1.01.2009

evens odds

today I went shopping at h&m. I spent entirely too much, but it was so fun, by far the funnest shopping trip I've ever had. me and claire were just being hilarious and ridiculous. we spent 6 HOURS at h&m. and we weren't even tired until probably the last hour. it was so freezing out today, painful to walk the single block back to the metro. we watched jurassic park and then toasted the new year and blew out my eardrums with fake kazoos. jurassic park was kind of ... cheesy. I can see how it was epic in its time, but still.

I have these awful aches in my shoulder and elbow. I think it's from carrying my bag all day and holding the weight of many hangers. shopping injuries. now that is what I call ridiculous. even more ridiculous than injured wrists from babyfoot (foosball).

monday we drove to blacksburg to visit the boys. we visited and ate at bookbinder's, john's restaurant. I always love going to see charles and john.
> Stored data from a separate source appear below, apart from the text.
-- ==== Sys2Proof/Certificates/Slice0/Obligations.lean ====
section
/-!
DEFINITION. The statements for the provers.
-/
open Sys2Proof Sys2Proof.Machine

/-- What module reset leaves (10_control.md R274, R277, 17_host.md R461, R462, R467, R478, 16_network.md R435). -/
def Obligations.ResetLeavesTheModuleOff : Prop :=
  State.reset.cyc = 0 ∧ State.reset.ramvan.cap = 2800 ∧ State.reset.host.ready = false ∧ State.reset.mem = [] ∧
  State.reset.link.device = 0 ∧ State.reset.link.members = [0] ∧ (∀ c h, (State.reset.frame c h).alloc = false) ∧
  ∀ p, (State.reset.part p).state = .off ∧ (State.reset.part p).launches = [] ∧
    ∀ c n, n ≠ 0x0000 → n ≠ 0x0001 → State.reset.sregValue p c n =
      if n = 0x0005 then 256#64
      else if n = 0x8001 then BitVec.ofNat 64 (p % 16 * 2 ^ 24)
      else if n = 0x8002 then BitVec.allOnes 64
      else if n = 0x8003 then 2048#64
      else if n = 0x8019 then 16#64
      else 0#64

/-- Words written out from the encodings decode to their instructions (02_encoding.md R58 to R69). -/
def Obligations.WordsOfTheSpecDecode : Prop :=
  decodeWord 0 0x01140090#32 = .ok (.iadd 0x14 0 4 1) ∧
  decodeWord 0 0x131D2460#32 = .ok (.bfx 0x1D 0x24 3) ∧
  decodeWord 1 0x831A0040#32 = .ok (.fmulPred 0x1A 0 2 0) ∧
  decodeWord 2 0x04102428#32 = .ok (.fdiv 0x10 0x24 1 1) ∧
  decodeWord 3 0x070C0010#32 = .ok (.reduce 0x0C 0 0 2 0 0) ∧
  decodeWord 4 0x01001240#32 = .ok (.send 1 1 0 1 0) ∧
  decodeWord 4 0x03006244#32 = .ok (.switch 6 1 0 1 4) ∧
  decodeWord 5 0x05490009#32 = .ok (.rcpset 0x49 0 9) ∧
  decodeWord 5 0x00000000#32 = .error .illegalOpcode ∧
  decodeWord 6 0x01484600#32 = .ok (.ld 0x48 2 1 4 0 0) ∧
  decodeWord 6 0x07244D88#32 = .ok (.cas 0x24 0 3 3 1) ∧
  decodeWord 6 0x08008102#32 = .ok (.fence 4 2 1) ∧
  decodeWord 7 0x041D0019#32 = .ok (.tld 0x1D 1 1 1) ∧
  decodeWord 8 0x08100002#32 = .ok (.crpop 0x10 2) ∧
  decodeWord 9 0x01006104#32 = .ok (.mma 6 1 0 0 0 0 1) ∧
  decodeWord 9 0x07002400#32 = .ok (.accst 1 1 0 0 0) ∧
  decodeWord 10 0x04300000#32 = .ok (.bwait 0x30 0) ∧
  decodeWord 11 0x04000012#32 = .ok (.fpush 1 2) ∧
  decodeWord 12 0x02000005#32 = .ok (.nrec 5) ∧
  decodeWord 13 0x021C0021#32 = .ok (.qdeq 0x1C 4 1) ∧
  decodeWord 14 0x06140004#32 = .ok (.sregr 0x14 4) ∧
  decodeWord 15 0x86000301#32 = .ok (.sloop 3 1)

/-- Every plain INT instruction completes with the words its tables give (05_lanes.md R130 to R139). -/
def Obligations.IntLanesDeliver : Prop :=
  ∀ (s : State) (t : Train) (i : Instr) (a b : BitVec 8) (f : LaneIn → Word), Issuing s t → intWord i = some (a, b, f) →
    ∃ s', exec i s = .next s' ∧
      s.deliversNow s' t [a.toNat, b.toNat] (fun x => ⟨f (s.seatIn s.cur.1 t x), 0⟩)

/-- Every plain FLT instruction completes with its result and ORs its flags into MODE (05_lanes.md R130 to R133, R140 to R144, 03_numbers.md
R88). The sign of an exact zero sum under other modes than nearest even is presumed (log 10); IV beside a quiet NaN in a sum, and IX of a
saturated conversion, are deduced (log 63). -/
def Obligations.FltLanesDeliver : Prop :=
  ∀ (s : State) (t : Train) (i : Instr) (a b : BitVec 8) (f : LaneIn → LaneOut), Issuing s t → fltOut i = some (a, b, f) →
    ∃ s', exec i s = .next s' ∧ s.deliversNow s' t [a.toNat, b.toNat] (fun x => f (s.seatIn s.cur.1 t x))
I gave them two books apiece for christmas: charles got walking on the land by farley mowat and the wind-up bird chronicle by haruki murakami, john got interpreter of maladies by jhumpa lahiri and the curious incident of the dog in the night-time by mark haddon. I recommend them all. mowat is stirring, murakami is unsettling, lahiri is reality and haddon is complexity. I love books.

tuesday we went to see carolyn and john and drop off carolyn's car. they are now officially engaged!! as of the day after christmas, at the rockefeller center christmas tree, with my grammie's wedding ring. hooray :) then we went to the holocaust museum, second time for me, and later to the temple.

and today is wednesday. well really it's early thursday morning. and it's 2009. finally, back to an odd-numbered year. once we're well into it and I'm used to writing the date I guess I don't really think of it much, but I much prefer odd years to even ones. they just seem to settle aesthetically with the details of my existence. maybe I will find greater harmony in myself through an understanding of the identity of the year. maybe I will find greater harmony by making it. this involves meditating often and singing mantras and finding occasional solitude. self-awareness. also self-discipline. and exercise. and a dedication to peace. which only comes through an aversion to political debate. wish me luck.

looking forward to what this year holds:
aaaaaand perhaps this ... maybe:

1 comment:

  1. I seem to remember actual gasps at the cinema watching Jurassic Park aged thirteen. And then back at school, bragging "Oh yes, I have seen all the park contains. Recognise".